Melinda & Melinda: two nuthin's is nuthin'!
I kid, I kid! This film was great! Woody Allen has been playing with storytelling for years, and this is simply his latest experiment. Poepl are all bent out of shape cause hes not as good as the Annie Hall days, but if oyu go back and watch that film, it's got the same meldramatic dialogue, the same self-effacing schtick, the same alternately wacky and stunning moments. He's the same writer and director! There's gonna be a certain shared soul between the work! It's just that we can't discover him for the first time with each new film, so his very particular style can't ever be surprise. When going into his films, people need to realize they are viewing a sort of sketchbook of his, in film. Not to say the projects are incomplete, just that Woody Allen makes a film a year, so if it's not the quintissential embodiment of that time and his art, what does he stress? I think he sees each new film as an opportunity to stretch in a new direction. I go into each film with that in mind: let's see what Woody's cooked up this time 'round... So the characters all live rich, but unfulfilled lives in classy New York. So no one ever really communicates with one another, even if they all talk like Woody. So blubbering little toads end up getting all the women. What do ya want? It's Woody Allen!
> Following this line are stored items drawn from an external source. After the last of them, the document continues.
theorem portAfter_absentStatus {p r : Nat} (h : moveAbsentStatus s r = .next t) : t.port p = s.port p := by
  unfold moveAbsentStatus at h
  split at h
  · cases h; exact State.afterRead_port s _ p
  · cases h

/-- A write to the place of CMD of a port that does not exist reaches no port (R26, R28). -/
theorem State.writeReg_absent (s : State) {p : Nat} (hp : s.ports.length ≤ p) (w : Word) :
    s.writeReg (portOffset p) w = s := by
  have hoff : offPort (portOffset p) = p := by simp only [offPort, portOffset, portSpace, portStride]; omega
  unfold State.writeReg
  rw [hoff, if_neg (by simp only [portOffset, portSpace]; omega), if_neg (by omega)]

theorem portAfter_command {r : Nat} {w : Word} (h : moveCommand s r w = .next t) (p : Nat) :
    PortAfter s.cfg p (some (.command r w)) (s.port p) (t.port p) := by
  unfold moveCommand at h
  split at h
  next hr =>
    split at h
    next hb =>
      cases h
      by_cases hp : p = r
      · exact hp ▸ portAfter_writeCmd s hr w _
      · rw [State.port_writeCmd_ne s r w hp]; exact .same _ p _ _
    next hb =>
      split at h
      next u hu =>
        cases h
        have hrun : PortRun s.cfg ((s.writeCmd r w).port p) (u.port p) := by
          rw [← s.writeCmd_cfg r w]; exact portRun_runHere hu p
        by_cases hp : p = r
        · subst hp
          rw [State.port_writeCmd s p w hr, if_neg hb] at hrun
          exact .issued w _ rfl (Bool.eq_false_iff.mpr hb) hrun
        · rw [State.port_writeCmd_ne s r w hp] at hrun
          exact .ran _ hrun
      · cases h
      · cases h
  next hr =>
    rw [State.writeReg_absent s (Nat.not_lt.mp hr)] at h
    rw [portAfter_absentStatus h]
    exact .same _ p _ _

theorem portAfter_portStep {r : Nat} (h : movePortStep s r = .next t) (p : Nat) :
    PortAfter s.cfg p m (s.port p) (t.port p) := by
  unfold movePortStep at h
  split at h
  · exact .ran _ (portRun_guardedMicro h p)
  · cases h; exact .same _ p m _

theorem portAfter_run {r : Nat} (h : moveRun s r = .next t) (p : Nat) :
    PortAfter s.cfg p m (s.port p) (t.port p) := by
  unfold moveRun at h
  split at h
  · exact .ran _ (portRun_runHere h p)
  · cases h; exact .same _ p m _

theorem portAfter_wait {r : Nat} (h : moveWait s r = .next t) (p : Nat) :
    PortAfter s.cfg p m (s.port p) (t.port p) := by
  unfold moveWait at h
  split at h
  · split at h
    · exact .ran _ (portRun_guardedMicro h p)
    · cases h; exact .same _ p m _
  · rw [portAfter_absentStatus h]; exact .same _ p m _

theorem portAfter_move {m : Move} (h : move s m = .next t) (p : Nat) :
    PortAfter s.cfg p (some m) (s.port p) (t.port p) := by
  cases m with
  | regRead addr width =>
    simp only [move, moveRegRead] at h
    split at h
    · cases h
    · split at h
      · cases h
      · cases h; rw [State.afterRead_port]; exact .same _ p _ _
  | regWrite addr width v => exact portAfter_regWrite h p
  | memRead addr n =>
    simp only [move, moveMemRead] at h
    split at h
    · cases h; exact .same _ p _ _
    · cases h
  | memWrite addr bs =>
    simp only [move, moveMemWrite] at h
    split at h
    · split at h
      · exact absurd h (Stop.outcome_ne_next _ t)
      · cases h; exact .same _ p _ _
    · cases h; exact .same _ p _ _
  | portStep r => exact portAfter_portStep h p
  | run r => exact portAfter_run h p
  | command r w => exact portAfter_command h p
  | wait r => exact portAfter_wait h p
  | rst => cases h; rw [State.port_rst]; exact .reset rfl

/-- What one step can do to the registers of a port (R28, R93, R217, R230). -/
theorem portAfter_step (h : step s = .next t) (p : Nat) :
    PortAfter s.cfg p s.agenda.head? (s.port p) (t.port p) := by
  unfold step act at h
  split at h
  · unfold idleMove at h
    split at h
    · exact portAfter_portStep (s := s.lookAhead) h p
    · cases h; exact .same _ p _ _
  next m rest hagenda =>
    have hhead : s.agenda.head? = some m := by rw [← s.lookAhead_agenda, hagenda]; rfl
    rw [hhead]
    exact portAfter_move (s := { s.lookAhead with agenda := rest }) h p

end

/-! ## What every step keeps, but for the commands that are there to change it -/

/-- What micro-steps keep, but for those of the commands `C`, and host writes to the port keep, a step keeps, unless it
was RST or a command of `C` was at work on the port (R93, R230). -/
theorem step_keeps {s t : State} {p : Nat} {P : Port → Prop} {C : Instr → Prop} (h : step s = .next t)
    (hmicro : ∀ a b, PortMicro s.cfg a.command? a b → P a → P b ∨ ∃ i, a.command? = some i ∧ C i)
    (hdropped : ∀ a, P a → P (a.setFlag .ovr true)) (haccepted : ∀ a w, P a → P (a.accepted w))
    (hwritten : ∀ a off v, s.agenda.head? = some (.regWrite (s.cfg.regBase + 0x100 + 0x80 * p + off) 4 v) → P a →
      P (a.writeReg off v)) (hs : P (s.port p)) :
    P (t.port p) ∨ s.agenda.head? = some .rst ∨ ∃ i, C i ∧ AtWork s p i := by
  have hafter := portAfter_step h p
  generalize t.port p = q at hafter ⊢
  cases hafter with
  | ran r hrun =>
    exact (PortRun.keeps hmicro hrun hs).imp_right fun ⟨hpos, i, hc, hC⟩ => .inr ⟨i, hC, .inl ⟨hpos, hc⟩⟩
  | dropped => exact .inl (hdropped _ hs)
  | accepted w hb => exact .inl (haccepted _ w hs)
  | issued w r hm hb hrun =>
    refine (PortRun.keeps hmicro hrun (haccepted _ w hs)).imp_right fun ⟨_, i, hc, hC⟩ =>
      .inr ⟨i, hC, .inr ⟨w, hm, ?_⟩⟩
    simp only [Port.command?, Port.accepted_lcmd] at hc
    split at hc
    next j hj => rw [hj, Option.some.inj hc]
    next => cases hc
  | written off v hm => exact .inl (hwritten _ off v hm hs)
  | reset hm => exact .inr (.inl hm)

/-- BOUND, GRANT and OVR stay set at every micro-step but the finish step of a WSPAN.COMMIT (R30, R115, R208). -/
theorem PortMicro.flag_kept {cfg : Config} {c : Option Instr} {q r : Port} {f : Flag} (h : PortMicro cfg c q r)
    (hf : f = .bound ∨ f = .grant ∨ f = .ovr) (hq : q.flag f = true) :
    r.flag f = true ∨ ∃ i, c = some i ∧ f = .grant ∧ ∃ dflt, i = .wspanCommit dflt := by
  have hne : f ≠ .busy ∧ f ≠ .done ∧ f ≠ .err := by rcases hf with rfl | rfl | rfl <;> decide
  obtain ⟨hbusy, hdone, herr⟩ := hne
  have hend : ∀ a : Port, a.ending.atRest.flag f = a.flag f := fun a => by
    rw [show a.ending.atRest.flag f = a.ending.flag f from rfl, Port.flag_ending, if_neg hbusy, if_neg hdone]
  cases h with
  | checked | failed | loadedRd | loadedWr | worked => exact .inl hq
  | raised e info hp =>
    refine .inl ((Port.flag_raised q e info f).trans ?_)
    rw [if_neg hbusy, if_neg hdone, if_neg herr]
    exact hq
  | answered a b d hp => exact .inl ((hend _).trans hq)
  | rebound kind proto role init hc hp =>
    refine .inl ((hend _).trans ((Port.flag_setFlag _ .bound f true).trans ?_))
    split
    · rfl
    · exact hq
  | acquired hc hp =>
    refine .inl ((hend _).trans ((Port.flag_setFlag _ .grant f true).trans ?_))
    split
    · rfl
    · exact hq
  | committed dflt hc hp =>
    by_cases hg : f = .grant
    · exact .inr ⟨_, hc, hg, dflt, rfl⟩
    · exact .inl ((hend _).trans ((Port.flag_setFlag _ .grant f false).trans ((if_neg (Ne.symm hg)).trans hq)))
To me, it's a joy to sit down and see those stark white opening credits over old-timey jazz. It's a joy to hear the Allen character (Will Farrel, in this case) sputter and trip his way through emotional entanglements. It's all par for the course, but in a new setting (intellectually, not literally) of an old landscape. And maybe I'm just a product of my generation (well who isn't...), but Will Farrel was hilarious! He puts a spin on the aformentioned blubbering little toad that compliments the material and the actor. Farrel's wide-eyed lightning-quick reactions that lead nowhere need heady thought-processes (as opposed to Kickng and Screaming... oy...) to make his huge gestures sensical!
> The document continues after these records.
-- ==== Sys2Proof/Word.lean ====
section
/-! DEFINITION. The word types of the block: node index, node word, byte, and the input bit, and the type of node memory. Widths: spec/00_scope.md R5. -/

namespace Sys2Proof

/-- A node index, `AW` = 9 bits (R5, R22): the contents of `cursor` and of a child field. -/
abbrev NodeIdx := BitVec 9

/-- A node word, `NW` = 19 bits (R5, R70). -/
abbrev NodeWord := BitVec 19

/-- A symbol, and the byte emitted for it, `SYMW` = 8 bits (R2, R5). -/
abbrev Byte := BitVec 8

/-- One bit of the bit source (R47): `false` is 0 (left), `true` is 1 (right). -/
abbrev Bit := Bool

/-- Node memory `T` (R28, R40): (index, word) pairs, indices strictly rising, none equal to what an unlisted index reads as. -/
abbrev Machine.NodeMem := List (Nat × NodeWord)

end Sys2Proof
end

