-- ==== Sys2Proof/Machine/Builder.lean ====
section
/-! DEFINITION. Host software: `build`, from frequencies to a tree (spec/30_encoding.md R91). The tie-break is a parameter (U1, log 17). -/

namespace Sys2Proof.Machine

/-- A candidate: its aggregate frequency and its tree (R91). -/
abbrev Candidate := Nat × CodeTree

/-- One leaf candidate per symbol with positive frequency, in symbol order (R91). -/
def leafCandidates (freq : Byte → Nat) : List Candidate :=
  ((List.range Config.nsym).map (BitVec.ofNat 8)).filterMap fun s =>
    if 0 < freq s then some (freq s, .leaf s) else none

/-- The least frequency among candidates. -/
def leastFrequency : List Candidate → Nat
  | [] => 0
  | [c] => c.1
  | c :: cs => min c.1 (leastFrequency cs)

/-- The positions of the candidates of least frequency, in the list's order. -/
def lowestPositions (cs : List Candidate) : List Nat :=
  (List.range cs.length).filter fun p => decide ((cs[p]?).map Prod.fst = some (leastFrequency cs))

/-- A tie-break: which of the candidates of least frequency, listed in insertion order, is removed (U1). -/
abbrev TieBreak := List Candidate → Nat

/-- Insertion sequence number, lower first: the tie-break of the worked example (D21). -/
def insertionOrder : TieBreak := fun _ => 0

/-- The position of the candidate to remove. -/
def lowestPosition (tie : TieBreak) (cs : List Candidate) : Nat :=
  (lowestPositions cs).getD
    (tie ((lowestPositions cs).filterMap fun p => cs[p]?) % (lowestPositions cs).length) 0

/-- The candidates left when one of least frequency is removed. -/
def removeLowest (tie : TieBreak) (cs : List Candidate) : List Candidate := cs.eraseIdx (lowestPosition tie cs)

/-- One round (R91): remove the two lowest-frequency candidates, the first-removed becoming left, and add their parent
with the sum of their frequencies at the end, as the newest. -/
def mergeTwo (tie : TieBreak) (cs : List Candidate) : List Candidate :=
  match (cs[lowestPosition tie cs]?) with
  | none => cs
  | some a =>
    match ((removeLowest tie cs)[lowestPosition tie (removeLowest tie cs)]?) with
    | none => cs
    | some b => removeLowest tie (removeLowest tie cs) ++ [(a.1 + b.1, .node a.2 b.2)]

/-- Rounds until one candidate remains, "that candidate is the tree root" (R91). The arm for 0 rounds left over two
candidates or more is reached by no call of `build`: every round removes a candidate. -/
def mergeAll (tie : TieBreak) : Nat → List Candidate → Except HostError CodeTree
  | _, [] => .error .emptyAlphabet
  | _, [c] => .ok c.2
  | 0, c :: _ :: _ => .ok c.2
  | n + 1, c :: d :: cs => mergeAll tie n (mergeTwo tie (c :: d :: cs))

/-- `build(frequencies)` (R91). A round removes one candidate, so as many rounds as candidates are enough. -/
def build (tie : TieBreak) (freq : Byte → Nat) : Except HostError CodeTree :=
  mergeAll tie (leafCandidates freq).length (leafCandidates freq)

end Sys2Proof.Machine
end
What struck me about the premise (two writers take us into their own interpretations of a story, as seen from a tragic, or comic perspective) was that because one was a comedy, I really felt the saddest ends of the emotions, and during the tragedy, I laughed at what may not have been intended humor. That is to say, because the intended tone was loud and clear, I was reacting to the "non-tonal" moments, most of all. It's as if I was given this wall to lean upon ("this is a funny scene--you can trust that."), so I was looking toward the other end of the story-telling spectrum, and seeing the opposite's elements. Make sense? And that was what Allen was saying, I think. The comedy version of the story was told by the tragedy writer, because he saw the world as tragic, and people therefor need to laugh--so a real life event must be a comedy, becase it's so tragic--see? And the the other story, the darker of the two, was told by a playwrite who apparently writes comedies, and mentioned that his plays are not as popular, because when people step in to fantasy, they want to see a tragedy, since the universe is ultimately comedic. Read that over again, I think you'll understand.
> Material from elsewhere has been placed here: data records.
-- ==== Sys2Proof/Laws/State.lean ====
section
/-! SUPPORT. One lemma per field per named update of State, true by rfl. -/

namespace Sys2Proof.Machine

@[simp] theorem setSt_st (x : St) (s : State) : (setSt x s).st = x := rfl
@[simp] theorem setSt_cursor (x : St) (s : State) : (setSt x s).cursor = s.cursor := rfl
@[simp] theorem setSt_err (x : St) (s : State) : (setSt x s).err = s.err := rfl
@[simp] theorem setSt_rst (x : St) (s : State) : (setSt x s).rst = s.rst := rfl
@[simp] theorem setSt_nodes (x : St) (s : State) : (setSt x s).nodes = s.nodes := rfl
@[simp] theorem setSt_bits (x : St) (s : State) : (setSt x s).bits = s.bits := rfl
@[simp] theorem setSt_pos (x : St) (s : State) : (setSt x s).pos = s.pos := rfl
@[simp] theorem setSt_out (x : St) (s : State) : (setSt x s).out = s.out := rfl

@[simp] theorem setCursor_st (i : NodeIdx) (s : State) : (setCursor i s).st = s.st := rfl
@[simp] theorem setCursor_cursor (i : NodeIdx) (s : State) : (setCursor i s).cursor = i := rfl
@[simp] theorem setCursor_err (i : NodeIdx) (s : State) : (setCursor i s).err = s.err := rfl
@[simp] theorem setCursor_rst (i : NodeIdx) (s : State) : (setCursor i s).rst = s.rst := rfl
@[simp] theorem setCursor_nodes (i : NodeIdx) (s : State) : (setCursor i s).nodes = s.nodes := rfl
@[simp] theorem setCursor_bits (i : NodeIdx) (s : State) : (setCursor i s).bits = s.bits := rfl
@[simp] theorem setCursor_pos (i : NodeIdx) (s : State) : (setCursor i s).pos = s.pos := rfl
@[simp] theorem setCursor_out (i : NodeIdx) (s : State) : (setCursor i s).out = s.out := rfl

@[simp] theorem emitByte_st (b : Byte) (s : State) : (emitByte b s).st = s.st := rfl
@[simp] theorem emitByte_cursor (b : Byte) (s : State) : (emitByte b s).cursor = s.cursor := rfl
@[simp] theorem emitByte_err (b : Byte) (s : State) : (emitByte b s).err = s.err := rfl
@[simp] theorem emitByte_rst (b : Byte) (s : State) : (emitByte b s).rst = s.rst := rfl
@[simp] theorem emitByte_nodes (b : Byte) (s : State) : (emitByte b s).nodes = s.nodes := rfl
@[simp] theorem emitByte_bits (b : Byte) (s : State) : (emitByte b s).bits = s.bits := rfl
@[simp] theorem emitByte_pos (b : Byte) (s : State) : (emitByte b s).pos = s.pos := rfl
@[simp] theorem emitByte_out (b : Byte) (s : State) : (emitByte b s).out = s.out ++ [b] := rfl

@[simp] theorem raiseTruncatedStream_st (s : State) : (raiseTruncatedStream s).st = .fault := rfl
@[simp] theorem raiseTruncatedStream_cursor (s : State) : (raiseTruncatedStream s).cursor = s.cursor := rfl
@[simp] theorem raiseTruncatedStream_err (s : State) : (raiseTruncatedStream s).err = .truncated := rfl
@[simp] theorem raiseTruncatedStream_rst (s : State) : (raiseTruncatedStream s).rst = s.rst := rfl
@[simp] theorem raiseTruncatedStream_nodes (s : State) : (raiseTruncatedStream s).nodes = s.nodes := rfl
@[simp] theorem raiseTruncatedStream_bits (s : State) : (raiseTruncatedStream s).bits = s.bits := rfl
@[simp] theorem raiseTruncatedStream_pos (s : State) : (raiseTruncatedStream s).pos = s.pos := rfl
@[simp] theorem raiseTruncatedStream_out (s : State) : (raiseTruncatedStream s).out = s.out := rfl

@[simp] theorem resetBlock_st (s : State) : (resetBlock s).st = .atRoot := rfl
@[simp] theorem resetBlock_cursor (s : State) : (resetBlock s).cursor = Config.root := rfl
@[simp] theorem resetBlock_err (s : State) : (resetBlock s).err = .none := rfl
@[simp] theorem resetBlock_rst (s : State) : (resetBlock s).rst = s.rst := rfl
@[simp] theorem resetBlock_nodes (s : State) : (resetBlock s).nodes = s.nodes := rfl
@[simp] theorem resetBlock_bits (s : State) : (resetBlock s).bits = s.bits := rfl
@[simp] theorem resetBlock_pos (s : State) : (resetBlock s).pos = s.pos := rfl
@[simp] theorem resetBlock_out (s : State) : (resetBlock s).out = s.out := rfl

@[simp] theorem emitAndRestart_st (x : Byte) (s : State) : (emitAndRestart x s).st = .atRoot := rfl
@[simp] theorem emitAndRestart_cursor (x : Byte) (s : State) : (emitAndRestart x s).cursor = Config.root := rfl
@[simp] theorem emitAndRestart_err (x : Byte) (s : State) : (emitAndRestart x s).err = s.err := rfl
@[simp] theorem emitAndRestart_rst (x : Byte) (s : State) : (emitAndRestart x s).rst = s.rst := rfl
@[simp] theorem emitAndRestart_nodes (x : Byte) (s : State) : (emitAndRestart x s).nodes = s.nodes := rfl
@[simp] theorem emitAndRestart_bits (x : Byte) (s : State) : (emitAndRestart x s).bits = s.bits := rfl
@[simp] theorem emitAndRestart_pos (x : Byte) (s : State) : (emitAndRestart x s).pos = s.pos := rfl
@[simp] theorem emitAndRestart_out (x : Byte) (s : State) : (emitAndRestart x s).out = s.out ++ [x] := rfl

@[simp] theorem placeWord_st (w : NodeWord) (s : State) : (placeWord w s).st = .descending := rfl
@[simp] theorem placeWord_cursor (w : NodeWord) (s : State) : (placeWord w s).cursor = s.cursor := rfl
@[simp] theorem placeWord_err (w : NodeWord) (s : State) : (placeWord w s).err = s.err := rfl
@[simp] theorem placeWord_rst (w : NodeWord) (s : State) : (placeWord w s).rst = false := rfl
@[simp] theorem placeWord_nodes (w : NodeWord) (s : State) : (placeWord w s).nodes = NodeMem.write s.nodes s.cursor w := rfl
@[simp] theorem placeWord_bits (w : NodeWord) (s : State) : (placeWord w s).bits = s.bits := rfl
@[simp] theorem placeWord_pos (w : NodeWord) (s : State) : (placeWord w s).pos = s.pos := rfl
@[simp] theorem placeWord_out (w : NodeWord) (s : State) : (placeWord w s).out = s.out := rfl

@[simp] theorem assertRst_st (s : State) : (assertRst s).st = s.st := rfl
@[simp] theorem assertRst_cursor (s : State) : (assertRst s).cursor = s.cursor := rfl
@[simp] theorem assertRst_err (s : State) : (assertRst s).err = s.err := rfl
@[simp] theorem assertRst_rst (s : State) : (assertRst s).rst = true := rfl
@[simp] theorem assertRst_nodes (s : State) : (assertRst s).nodes = s.nodes := rfl
@[simp] theorem assertRst_bits (s : State) : (assertRst s).bits = s.bits := rfl
@[simp] theorem assertRst_pos (s : State) : (assertRst s).pos = s.pos := rfl
@[simp] theorem assertRst_out (s : State) : (assertRst s).out = s.out := rfl

@[simp] theorem releaseRst_st (s : State) : (releaseRst s).st = s.st := rfl
@[simp] theorem releaseRst_cursor (s : State) : (releaseRst s).cursor = s.cursor := rfl
@[simp] theorem releaseRst_err (s : State) : (releaseRst s).err = s.err := rfl
@[simp] theorem releaseRst_rst (s : State) : (releaseRst s).rst = false := rfl
@[simp] theorem releaseRst_nodes (s : State) : (releaseRst s).nodes = s.nodes := rfl
@[simp] theorem releaseRst_bits (s : State) : (releaseRst s).bits = s.bits := rfl
@[simp] theorem releaseRst_pos (s : State) : (releaseRst s).pos = s.pos := rfl
@[simp] theorem releaseRst_out (s : State) : (releaseRst s).out = s.out := rfl

@[simp] theorem launch_st (m : NodeMem) (bits : List Bit) : (State.launch m bits).st = .atRoot := rfl
@[simp] theorem launch_cursor (m : NodeMem) (bits : List Bit) : (State.launch m bits).cursor = Config.root := rfl
@[simp] theorem launch_err (m : NodeMem) (bits : List Bit) : (State.launch m bits).err = .none := rfl
@[simp] theorem launch_rst (m : NodeMem) (bits : List Bit) : (State.launch m bits).rst = false := rfl
@[simp] theorem launch_nodes (m : NodeMem) (bits : List Bit) : (State.launch m bits).nodes = m := rfl
@[simp] theorem launch_bits (m : NodeMem) (bits : List Bit) : (State.launch m bits).bits = bits := rfl
@[simp] theorem launch_pos (m : NodeMem) (bits : List Bit) : (State.launch m bits).pos = 0 := rfl
@[simp] theorem launch_out (m : NodeMem) (bits : List Bit) : (State.launch m bits).out = [] := rfl

end Sys2Proof.Machine
end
What I'm getting at, is that Allen used this film's strange format to ultimately say that in tragedy is comedy, and in comedy is tragedy. Just look at the movie poster. The tragic side has peopl smiling, while the comic side has them looking serious. It's all a series of crossovers because our minds naturally blend one into another. As the Bare Naked Ladies say "I'm the kind of guy who laughs at a funeral".
Max Boschert-Zielsdorf lives in Seattle, and is a writer for this one blog, and for various pieces of immature graffiti in bus terminals. He doesn't often use the Bare Naked Ladies as intellectual reference pieces, but then occaisionaly he does.